def scratchClear (x : PassRec) : Nat := ceilDiv x.scratchBytes 512
def precBytes (x : PassRec) : Nat := 64 + 3 * x.vout
def gLead (x : PassRec) : Nat := ceilDiv (3072 * (x.vin + 4)) 256
def gBatches (p : Plan) (x : PassRec) : Nat := ceilDiv (ceilDiv x.submitMax 1024) p.regionCount
def gBatch (x : PassRec) (item : Nat) : Nat :=
  max (4096 + 3 * (item + scratchClear x)) (ceilDiv (3072 * (x.vin + 4) + 1024 * (precBytes x + 32)) 256)
def gExcess (x : PassRec) : Nat := x.binEntries - 4 * x.submitMax
/-- Bytes that LOAD attachments bring over the extent (R144). -/
def loadBytes (x : PassRec) : Nat := ((x.attach.filter (fun a => a.loadOp == 1)).map (fun a => layoutBytes a.layout * passSamples x)).sum * tilePixels x
/-- Bytes a tile stores or resolves over its own pixels (R144). -/
def writeBytes (x : PassRec) : Nat :=
  (x.attach.map (fun a => if a.storeOp = 0 then layoutBytes a.layout * passSamples x else if a.storeOp = 1 then layoutBytes a.layout else 0)).sum
    * (tileW x * tileH x)
def stageBytes (x : PassRec) : Nat := x.footBlocks * 1024 + x.tileEntries * (8 + precBytes x) + loadBytes x
def fragLead (x : PassRec) : Nat := ceilDiv (stageBytes x) 8
def fragQuads (p : Plan) (x : PassRec) : Nat := if x.submitMax = 0 then 0 else ceilDiv ((p.env.overdraw.getD 0) * tilePixels x) 16
def netCost (x : PassRec) (item : Nat) : Nat := if x.network then item + scratchClear x else 0
/-- T of R150. -/
def tileTime (p : Plan) (x : PassRec) (item : Nat) : Nat :=
  960 + max (max (ceilDiv (fragQuads p x) 8 * (item + scratchClear x)) x.tileEntries) (max (ceilDiv (stageBytes x) 8) (ceilDiv (writeBytes x) 8))
    + netCost x item
/-- A binning step comes before the pass's fragment step (R124). -/
def binnedBefore (x : PassRec) : Bool := x.binned && x.submitMax != 0

/-- The fragment charge of a DIRECT pass (R150). -/
def directFrag (p : Plan) (x : PassRec) (item : Nat) : Nat :=
  let n := tilesMax x p.regionCount
  ceilDiv (n * loadBytes x) 8 + n * tileTime p x item + ceilDiv (n * writeBytes x) 8

/-- Worst case of a GRAPHICS step's passes (R150). -/
def gfxWorst (p : Plan) (i item : Nat) : Nat :=
  let geo := ((geoPasses p i).map (fun k => p.passes.getD k {})).filter (·.binned)
  let shade := (shadePasses p i).map (fun k => p.passes.getD k {})
  (geo.map (fun x => gLead x + gBatches p x * gBatch x item + gExcess x + fragLead x)).sum
    + (shade.map (fun x =>
      if x.binned then (if binnedBefore x then 0 else fragLead x) + tilesMax x p.regionCount * tileTime p x item + ceilDiv (writeBytes x) 8
      else gBatches p x * gBatch x item + gExcess x + directFrag p x item)).sum

/-- The step end of R101. -/
def stepEndTime (p : Plan) (i : Nat) : Nat := 1024 + (if stepStores p i then 4096 else 0)

/-- Passes of a step bound by the envelope: without both bounds the graphics terms have no bound (R150). -/
def gfxBounded (p : Plan) : Bool := p.env.prims.isSome && p.env.overdraw.isSome

/-- The largest BUDGET of a step's wait records (R303). -/
def stepBudget (p : Plan) (i : Nat) : Nat := listMax ((p.waits.filter (fun w => w.step == i)).map (·.budget))

/-- The recomputed worst case of a step, with the unplanned count; `none` when a path never finishes. -/
def stepWorst (p : Plan) (i : Nat) : Option WOut :=
  match ((List.range p.regionCount).map (wRegion p i)).foldl wJoin (some {}) with
  | none => none
  | some r =>
    let tail := stepEndTime p i + (if (stepOf p i).cross then stepBudget p i else 0)
    if !(stepOf p i).graphics then some { r with time := r.time + tail }
    else
      match stepItem p i with
      | none => none
      | some k =>
        let items := ((geoPasses p i).map (fun j => 96 * gBatches p (p.passes.getD j {}))).sum
          + ((shadePasses p i).map (fun j =>
            let x := p.passes.getD j {}
            tilesMax x p.regionCount * ((if gfxBounded p then ceilDiv (fragQuads p x) 8 else 0) + (if x.network then 32 else 0)))).sum
        some ⟨(if gfxBounded p then max r.time (gfxWorst p i k.time) else r.time) + tail, r.unp + items * k.unp, r.ok && k.ok⟩

/-- Graphics stretches of a step, with the step end on the last phase (R151); `be` takes the BE fragment stretch of R152. -/
def gfxStretches (p : Plan) (i item : Nat) (be : Bool) : List Nat :=
  let geo := fun (x : PassRec) (tail : Nat) => [gBatch x item + gLead x, gBatch x item, gBatch x item + gExcess x + tail]
    ++ (if gBatches p x ≤ 1 then [gBatch x item + gLead x + gExcess x + tail] else [])
  let inner := fun (x : PassRec) => 960 + ceilDiv (tilePixels x) 32 * (item + scratchClear x) + netCost x item
  let frag := fun (x : PassRec) =>
    let lead := if binnedBefore x then 0 else fragLead x
    let last := ceilDiv (writeBytes x) 8
    if be then [inner x]
    else [tileTime p x item + lead, tileTime p x item, tileTime p x item + last]
      ++ (if tilesMax x p.regionCount ≤ 1 then [tileTime p x item + lead + last] else [])
  let direct := fun (x : PassRec) =>
    if be then [gBatch x item, inner x] else [gBatch x item + directFrag p x item]
  let phases := ((geoPasses p i).filter (fun k => (p.passes.getD k {}).binned)).map (fun k => geo (p.passes.getD k {}) (fragLead (p.passes.getD k {})))
    ++ (shadePasses p i).map (fun k => let x := p.passes.getD k {}; if x.binned then frag x else direct x)
  let ended := (match phases.getLast? with
    | some l => [(l.getLast?.getD 0) + stepEndTime p i]
    | none => [stepEndTime p i])
  phases.flatten ++ ended

/-- Declared stretches of a step (R47), with the write-back of R251 on those that end at a slip inside the step. -/
def declaredStretches (p : Plan) (i : Nat) : List Nat :=
  let offs := (innerSlips p i).map (·.offset)
  let add := if stepStores p i then 4096 else 0
  List.zipWith (fun a b => b - a + add) (0 :: offs) offs ++ [(stepOf p i).wcet - (offs.getLast?.getD 0)]

/-- The largest stretch of a step for one class. -/
def stepStretch (p : Plan) (i : Nat) (be : Bool) : Nat :=
  if (stepOf p i).graphics then
    (if gfxBounded p || be then (match stepItem p i with
      | some k => listMax (gfxStretches p i k.time be)
      | none => 0)
    else 0)
  else listMax (declaredStretches p i)

def planStretch (p : Plan) (be : Bool) : Nat := listMax ((stepIdx p).map (fun i => stepStretch p i be))

/-- Staged bytes of a core at a tile boundary (R152): one footprint buffer, one staging window, and the next slot of LOAD attachments. -/
def stagedBytes (x : PassRec) : Nat := x.footBlocks * 1024 + 16384 + (if loadBytes x = 0 then 0 else slotBytes x)
/-- LIVE_BYTES at a pass's tile boundary (R152). -/
def gfxLiveOf (x : PassRec) : Nat := x.keepBytes + 32 * stagedBytes x
/-- LIVE_BYTES at the graphics points of a pass: a DIRECT pass has batch boundaries only, and keeps KEEP_MAP there (R151, R152). -/
def pointLive (x : PassRec) : Nat := if x.binned then gfxLiveOf x else x.keepBytes

/-! ### The checks -/

/-- Check 9 (R47, R151, R251). -/
def check9 (p : Plan) : Bool :=
  (!p.lc || decide (planStretch p false ≤ 220000)) && (!p.be || decide (planStretch p true ≤ 88000))

/-- The parts of CORE_CODE stand where R121 says. -/
def codeLayout (img : Nat) (p : Plan) : Bool :=
  let base := secOff img 2
  let len := secLen img 2
  (List.range (codeCount p.steps)).all (fun k =>
    let o := base + 16 * k
    let po := gB img o 4
    rsvOk img o 16 [(0, 48)] && po % 16 == 0 && gB img (o + 4) 2 == 32 * p.regionCount && decide (16 * codeCount p.steps ≤ po)
      && decide (po + 16 * (32 * p.regionCount) ≤ len)
      && (List.range (32 * p.regionCount)).all (fun r =>
        let q := base + po + 16 * r
        let co := gB img q 4
        let n := gB img (q + 4) 4
        let g := gB img (q + 8) 1
        rsvOk img q 16 [(0, 72), (72, 3)] && co % 16 == 0 && decide (n ≤ 65536) && decide (g ≤ 32) && (n == 0) == (g == 0) && decide (co + 16 * n ≤ len)))

/-- Check 12 (R121, R122). -/
def check12 (img : Nat) (p : Plan) : Bool :=
  codeLayout img p
    && (stepIdx p).all (fun i =>
      (stepProgs p i).all (fun g => g.words.zipIdx.all (fun e => wordChecks p i g.words.length e.2 e.1) && (progPoints p i g).isSome)
        && (match stepWorst p i with
          | none => true
          | some r => r.ok && decide (r.unp ≤ (stepOf p i).unplanned)))

/-- The slip record at the end of a binning step covers the staged first tiles (R151). -/
def binSlipOk (p : Plan) (x : PassRec) : Bool :=
  if !binnedBefore x then true
  else
    (stepSlips p (x.step - 1)).any (fun y => y.offset == (stepOf p (x.step - 1)).wcet
      && (List.range (32 * p.regionCount)).all (fun k =>
        let rs := (p.dirs.getD y.map {}).ranges.filter (fun r => r.rel == k / 32 && r.core == k % 32)
        let has := fun a n => n == 0 || (List.range (ceilDiv (a % 4096 + n) 4096)).all (fun u => rs.any (fun r =>
          decide (r.start ≤ (a / 4096 + u) * 4096) && decide ((a / 4096 + u) * 4096 < r.start + r.len)))
        (tilesOf x p.regionCount (k / 32) (k % 32)).isEmpty
          || (has x.footBase (x.footBlocks * 1024) && has x.stageBase 16384 && (loadBytes x == 0 || has 0 (slotBytes x)))))

/-- The part of check 14 that needs programs and live sets (R92, R151, R152). -/
def check14More (p : Plan) : Bool :=
  check14Code p && check14Nodes p && p.passes.all (fun x => binSlipOk p x && decide (pointLive x ≤ 16777216))

/-- Check 15. -/
def check15 (p : Plan) : Bool :=
  (stepIdx p).all (fun i => match stepWorst p i with
    | none => false
    | some r => decide (r.time ≤ (stepOf p i).wcet))

/-- A plan with the figures that admission and the residency area use (R56, R152, R251, R258). -/
def withFigures (p : Plan) : Plan :=
  { p with
    stretchLc := planStretch p false, stretchBe := planStretch p true
    gfxLive := listMax (p.passes.map pointLive), tsTop := max (tsTopOf p) (codeTop p) }

/-- The first failed check of R48, in the order of its table; 0 when every check passes. -/
def planFault (img room slot : Nat) : Nat :=
  let p := readPlan img
  if !check1 img then 1
  else if !check2 img room then 2
  else if !check3 img then 3
  else if !check4 img then 4
  else if !check5 img then 5
  else if !check6 img p then 6
  else if !check7 img p then 7
  else if !check8 p then 8
  else if !check9 p then 9
  else if !check10 p then 10
  else if !check11 img p then 11
  else if !check12 img p then 12
  else if !check13 img p then 13
  else if !check14 img p slot || !check14More p then 14
  else if !check15 p then 15
  else if !check16 p then 16
  else if !p.lc && !p.be then 17
  else 0

end Sys2Proof.Machine
end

- WHAT NEEDS TO BE DONE -
Scan the material above for the string "binning" and report each line where you find it.

- RESULT -
/-- A binning step comes before the pass's fragment step (R124). -/
/-- The slip record at the end of a binning step covers the staged first tiles (R151). -/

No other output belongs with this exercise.